----- Records shown

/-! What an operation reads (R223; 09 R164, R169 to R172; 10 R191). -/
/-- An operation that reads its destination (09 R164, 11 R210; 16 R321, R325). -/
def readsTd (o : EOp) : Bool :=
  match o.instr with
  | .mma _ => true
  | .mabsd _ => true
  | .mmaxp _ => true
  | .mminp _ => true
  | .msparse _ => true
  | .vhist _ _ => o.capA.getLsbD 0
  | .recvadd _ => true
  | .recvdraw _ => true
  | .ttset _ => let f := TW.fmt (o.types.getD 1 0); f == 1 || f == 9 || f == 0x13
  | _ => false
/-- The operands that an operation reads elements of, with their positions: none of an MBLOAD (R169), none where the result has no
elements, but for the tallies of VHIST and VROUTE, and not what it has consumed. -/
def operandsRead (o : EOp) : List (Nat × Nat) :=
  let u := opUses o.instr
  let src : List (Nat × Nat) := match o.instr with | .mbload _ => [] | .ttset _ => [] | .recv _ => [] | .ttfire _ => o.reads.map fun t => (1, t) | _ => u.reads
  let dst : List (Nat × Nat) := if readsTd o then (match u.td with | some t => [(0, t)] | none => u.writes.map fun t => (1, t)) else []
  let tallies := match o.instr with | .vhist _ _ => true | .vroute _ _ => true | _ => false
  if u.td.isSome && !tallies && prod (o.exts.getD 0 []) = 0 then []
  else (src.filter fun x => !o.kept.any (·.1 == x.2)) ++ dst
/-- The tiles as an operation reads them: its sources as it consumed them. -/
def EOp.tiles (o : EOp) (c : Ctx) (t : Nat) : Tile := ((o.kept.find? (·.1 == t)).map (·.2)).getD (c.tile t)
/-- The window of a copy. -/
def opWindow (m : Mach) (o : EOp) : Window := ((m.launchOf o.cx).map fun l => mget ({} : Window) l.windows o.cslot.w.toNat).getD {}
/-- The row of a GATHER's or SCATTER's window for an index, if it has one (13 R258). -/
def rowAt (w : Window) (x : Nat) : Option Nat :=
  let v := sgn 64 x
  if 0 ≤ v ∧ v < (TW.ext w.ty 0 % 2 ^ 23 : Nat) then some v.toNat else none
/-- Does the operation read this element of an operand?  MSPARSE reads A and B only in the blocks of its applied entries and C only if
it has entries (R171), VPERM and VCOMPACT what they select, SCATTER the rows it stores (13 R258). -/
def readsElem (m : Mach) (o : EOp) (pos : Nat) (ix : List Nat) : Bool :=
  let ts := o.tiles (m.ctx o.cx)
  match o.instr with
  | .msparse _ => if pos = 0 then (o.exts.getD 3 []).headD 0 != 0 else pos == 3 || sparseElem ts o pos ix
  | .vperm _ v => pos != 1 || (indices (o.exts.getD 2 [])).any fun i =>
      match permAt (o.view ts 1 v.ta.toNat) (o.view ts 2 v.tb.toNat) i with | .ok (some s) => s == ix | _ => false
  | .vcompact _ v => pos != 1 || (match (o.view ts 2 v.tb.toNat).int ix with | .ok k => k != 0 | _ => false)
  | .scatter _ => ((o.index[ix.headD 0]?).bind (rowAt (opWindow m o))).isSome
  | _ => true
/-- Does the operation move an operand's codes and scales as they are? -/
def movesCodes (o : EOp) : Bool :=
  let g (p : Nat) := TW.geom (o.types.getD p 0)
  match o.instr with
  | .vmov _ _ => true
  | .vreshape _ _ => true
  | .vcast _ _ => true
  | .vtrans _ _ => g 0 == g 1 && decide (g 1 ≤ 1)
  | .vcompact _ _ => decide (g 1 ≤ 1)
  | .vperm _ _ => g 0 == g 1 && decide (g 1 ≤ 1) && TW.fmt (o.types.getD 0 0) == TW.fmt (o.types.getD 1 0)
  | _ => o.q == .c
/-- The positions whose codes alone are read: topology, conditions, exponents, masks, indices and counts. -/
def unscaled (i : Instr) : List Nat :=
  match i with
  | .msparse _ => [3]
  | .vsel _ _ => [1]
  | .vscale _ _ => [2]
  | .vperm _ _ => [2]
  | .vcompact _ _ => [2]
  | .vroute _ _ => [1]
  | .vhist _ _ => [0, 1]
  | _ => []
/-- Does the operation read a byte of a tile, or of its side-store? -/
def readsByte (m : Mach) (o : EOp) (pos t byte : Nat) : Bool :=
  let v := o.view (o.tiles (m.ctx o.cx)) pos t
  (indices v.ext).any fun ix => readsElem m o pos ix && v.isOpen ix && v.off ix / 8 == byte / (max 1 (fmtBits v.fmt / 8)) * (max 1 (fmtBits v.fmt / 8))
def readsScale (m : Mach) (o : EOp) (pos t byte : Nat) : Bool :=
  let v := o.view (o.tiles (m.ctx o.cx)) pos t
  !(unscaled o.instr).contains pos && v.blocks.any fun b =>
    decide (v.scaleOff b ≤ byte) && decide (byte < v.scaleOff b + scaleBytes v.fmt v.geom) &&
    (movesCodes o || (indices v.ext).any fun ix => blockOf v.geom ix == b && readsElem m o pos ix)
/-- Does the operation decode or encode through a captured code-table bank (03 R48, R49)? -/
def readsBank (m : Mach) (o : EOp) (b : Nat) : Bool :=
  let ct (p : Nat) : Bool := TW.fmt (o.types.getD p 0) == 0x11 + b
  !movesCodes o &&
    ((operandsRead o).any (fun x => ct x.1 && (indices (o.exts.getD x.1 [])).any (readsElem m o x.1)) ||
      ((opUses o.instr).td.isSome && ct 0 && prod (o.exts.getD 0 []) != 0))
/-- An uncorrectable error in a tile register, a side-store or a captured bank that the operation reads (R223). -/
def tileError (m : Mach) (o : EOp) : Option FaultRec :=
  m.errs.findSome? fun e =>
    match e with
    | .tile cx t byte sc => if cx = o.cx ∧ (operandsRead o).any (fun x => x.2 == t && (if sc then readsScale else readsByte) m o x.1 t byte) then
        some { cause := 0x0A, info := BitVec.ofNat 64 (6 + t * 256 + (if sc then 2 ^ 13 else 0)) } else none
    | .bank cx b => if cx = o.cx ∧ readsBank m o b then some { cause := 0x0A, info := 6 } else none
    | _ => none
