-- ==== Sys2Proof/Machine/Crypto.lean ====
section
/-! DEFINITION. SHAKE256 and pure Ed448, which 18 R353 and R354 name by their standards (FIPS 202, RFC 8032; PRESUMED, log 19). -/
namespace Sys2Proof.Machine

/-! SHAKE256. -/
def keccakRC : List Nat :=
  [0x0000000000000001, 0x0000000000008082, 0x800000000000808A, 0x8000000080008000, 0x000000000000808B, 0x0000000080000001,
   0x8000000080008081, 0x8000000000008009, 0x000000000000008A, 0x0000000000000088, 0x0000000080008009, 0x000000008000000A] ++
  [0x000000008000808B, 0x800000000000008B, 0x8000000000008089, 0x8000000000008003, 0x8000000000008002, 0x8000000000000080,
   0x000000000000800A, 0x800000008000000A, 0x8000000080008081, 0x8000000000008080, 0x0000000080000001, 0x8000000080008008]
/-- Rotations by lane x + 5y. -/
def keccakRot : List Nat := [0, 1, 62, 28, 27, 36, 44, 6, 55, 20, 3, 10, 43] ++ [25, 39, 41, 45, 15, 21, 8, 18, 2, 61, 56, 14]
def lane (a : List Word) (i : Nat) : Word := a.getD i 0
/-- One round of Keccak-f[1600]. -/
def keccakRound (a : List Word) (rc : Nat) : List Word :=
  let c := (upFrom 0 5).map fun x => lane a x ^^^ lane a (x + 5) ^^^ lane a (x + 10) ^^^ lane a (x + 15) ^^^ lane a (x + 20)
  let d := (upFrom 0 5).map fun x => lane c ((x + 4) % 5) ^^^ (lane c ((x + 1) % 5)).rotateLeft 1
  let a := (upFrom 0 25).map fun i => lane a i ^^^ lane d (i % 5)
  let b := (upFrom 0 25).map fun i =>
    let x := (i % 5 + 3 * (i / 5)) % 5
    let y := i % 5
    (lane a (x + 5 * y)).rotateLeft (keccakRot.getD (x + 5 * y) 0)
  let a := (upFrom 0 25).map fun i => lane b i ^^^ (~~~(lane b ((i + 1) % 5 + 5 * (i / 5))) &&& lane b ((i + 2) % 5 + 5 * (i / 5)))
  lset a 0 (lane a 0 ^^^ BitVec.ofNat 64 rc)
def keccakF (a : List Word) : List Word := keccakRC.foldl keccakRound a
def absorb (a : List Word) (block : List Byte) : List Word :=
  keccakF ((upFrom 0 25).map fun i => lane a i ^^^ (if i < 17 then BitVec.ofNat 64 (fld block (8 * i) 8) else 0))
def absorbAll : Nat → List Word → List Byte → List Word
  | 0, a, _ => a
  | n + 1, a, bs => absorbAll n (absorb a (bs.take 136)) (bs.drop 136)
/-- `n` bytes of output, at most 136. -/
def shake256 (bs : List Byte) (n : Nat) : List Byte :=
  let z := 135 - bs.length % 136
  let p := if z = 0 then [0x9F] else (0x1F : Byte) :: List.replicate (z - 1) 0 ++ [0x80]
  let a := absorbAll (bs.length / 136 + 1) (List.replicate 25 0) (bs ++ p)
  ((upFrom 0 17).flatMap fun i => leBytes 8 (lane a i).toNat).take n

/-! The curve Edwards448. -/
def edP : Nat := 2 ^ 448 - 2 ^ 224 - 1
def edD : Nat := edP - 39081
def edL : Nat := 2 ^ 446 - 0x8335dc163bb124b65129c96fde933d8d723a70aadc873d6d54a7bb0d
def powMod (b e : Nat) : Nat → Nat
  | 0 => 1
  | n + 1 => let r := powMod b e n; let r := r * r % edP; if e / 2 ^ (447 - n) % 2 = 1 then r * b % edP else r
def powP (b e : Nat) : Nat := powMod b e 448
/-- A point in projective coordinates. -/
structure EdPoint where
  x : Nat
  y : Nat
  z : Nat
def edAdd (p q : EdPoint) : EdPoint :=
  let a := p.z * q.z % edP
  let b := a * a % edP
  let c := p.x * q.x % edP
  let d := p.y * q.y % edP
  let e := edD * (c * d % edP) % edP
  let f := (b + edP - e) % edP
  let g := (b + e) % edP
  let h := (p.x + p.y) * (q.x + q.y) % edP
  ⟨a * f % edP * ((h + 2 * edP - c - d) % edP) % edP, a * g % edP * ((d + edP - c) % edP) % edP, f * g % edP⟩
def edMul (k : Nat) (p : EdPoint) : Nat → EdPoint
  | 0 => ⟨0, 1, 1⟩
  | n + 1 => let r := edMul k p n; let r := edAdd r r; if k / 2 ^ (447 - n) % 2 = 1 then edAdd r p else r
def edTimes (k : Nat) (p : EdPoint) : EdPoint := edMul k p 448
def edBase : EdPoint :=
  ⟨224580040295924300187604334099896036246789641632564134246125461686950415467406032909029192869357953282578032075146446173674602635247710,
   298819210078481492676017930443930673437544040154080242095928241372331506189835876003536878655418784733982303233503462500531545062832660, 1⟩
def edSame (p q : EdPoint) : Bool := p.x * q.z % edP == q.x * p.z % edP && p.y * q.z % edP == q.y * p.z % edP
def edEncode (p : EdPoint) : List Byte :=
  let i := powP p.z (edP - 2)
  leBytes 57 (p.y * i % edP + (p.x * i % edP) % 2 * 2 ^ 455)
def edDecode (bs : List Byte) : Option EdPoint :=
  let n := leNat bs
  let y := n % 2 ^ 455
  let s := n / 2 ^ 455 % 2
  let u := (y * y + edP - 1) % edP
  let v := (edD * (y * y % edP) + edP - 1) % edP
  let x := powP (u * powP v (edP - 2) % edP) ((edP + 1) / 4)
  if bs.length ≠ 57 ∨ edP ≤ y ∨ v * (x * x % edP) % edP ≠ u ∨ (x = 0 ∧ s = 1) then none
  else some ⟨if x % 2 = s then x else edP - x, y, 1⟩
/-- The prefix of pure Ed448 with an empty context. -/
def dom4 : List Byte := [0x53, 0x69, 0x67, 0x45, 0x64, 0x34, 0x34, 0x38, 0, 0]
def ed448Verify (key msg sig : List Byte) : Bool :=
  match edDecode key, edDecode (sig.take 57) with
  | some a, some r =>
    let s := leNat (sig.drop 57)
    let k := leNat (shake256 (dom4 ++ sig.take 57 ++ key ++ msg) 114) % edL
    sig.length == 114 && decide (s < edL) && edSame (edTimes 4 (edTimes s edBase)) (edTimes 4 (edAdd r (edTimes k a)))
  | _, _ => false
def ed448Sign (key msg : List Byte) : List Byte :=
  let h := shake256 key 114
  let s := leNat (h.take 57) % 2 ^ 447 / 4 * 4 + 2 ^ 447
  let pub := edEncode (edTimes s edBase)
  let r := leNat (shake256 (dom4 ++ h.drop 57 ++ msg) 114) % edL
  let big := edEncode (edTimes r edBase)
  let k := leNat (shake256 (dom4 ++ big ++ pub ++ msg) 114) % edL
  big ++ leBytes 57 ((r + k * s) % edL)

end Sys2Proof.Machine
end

----------

What the task requires » With the line that has "def powP (b e : Nat) : Nat := powMod b e 448" as the first and the line that has "let u := (y * y + edP - 1) % edP" as the last, repeat exactly that run of lines above and no more.

Your response »
def powP (b e : Nat) : Nat := powMod b e 448
/-- A point in projective coordinates. -/
structure EdPoint where
  x : Nat
  y : Nat
  z : Nat
def edAdd (p q : EdPoint) : EdPoint :=
  let a := p.z * q.z % edP
  let b := a * a % edP
  let c := p.x * q.x % edP
  let d := p.y * q.y % edP
  let e := edD * (c * d % edP) % edP
  let f := (b + edP - e) % edP
  let g := (b + e) % edP
  let h := (p.x + p.y) * (q.x + q.y) % edP
  ⟨a * f % edP * ((h + 2 * edP - c - d) % edP) % edP, a * g % edP * ((d + edP - c) % edP) % edP, f * g % edP⟩
def edMul (k : Nat) (p : EdPoint) : Nat → EdPoint
  | 0 => ⟨0, 1, 1⟩
  | n + 1 => let r := edMul k p n; let r := edAdd r r; if k / 2 ^ (447 - n) % 2 = 1 then edAdd r p else r
def edTimes (k : Nat) (p : EdPoint) : EdPoint := edMul k p 448
def edBase : EdPoint :=
  ⟨224580040295924300187604334099896036246789641632564134246125461686950415467406032909029192869357953282578032075146446173674602635247710,
   298819210078481492676017930443930673437544040154080242095928241372331506189835876003536878655418784733982303233503462500531545062832660, 1⟩
def edSame (p q : EdPoint) : Bool := p.x * q.z % edP == q.x * p.z % edP && p.y * q.z % edP == q.y * p.z % edP
def edEncode (p : EdPoint) : List Byte :=
  let i := powP p.z (edP - 2)
  leBytes 57 (p.y * i % edP + (p.x * i % edP) % 2 * 2 ^ 455)
def edDecode (bs : List Byte) : Option EdPoint :=
  let n := leNat bs
  let y := n % 2 ^ 455
  let s := n / 2 ^ 455 % 2
  let u := (y * y + edP - 1) % edP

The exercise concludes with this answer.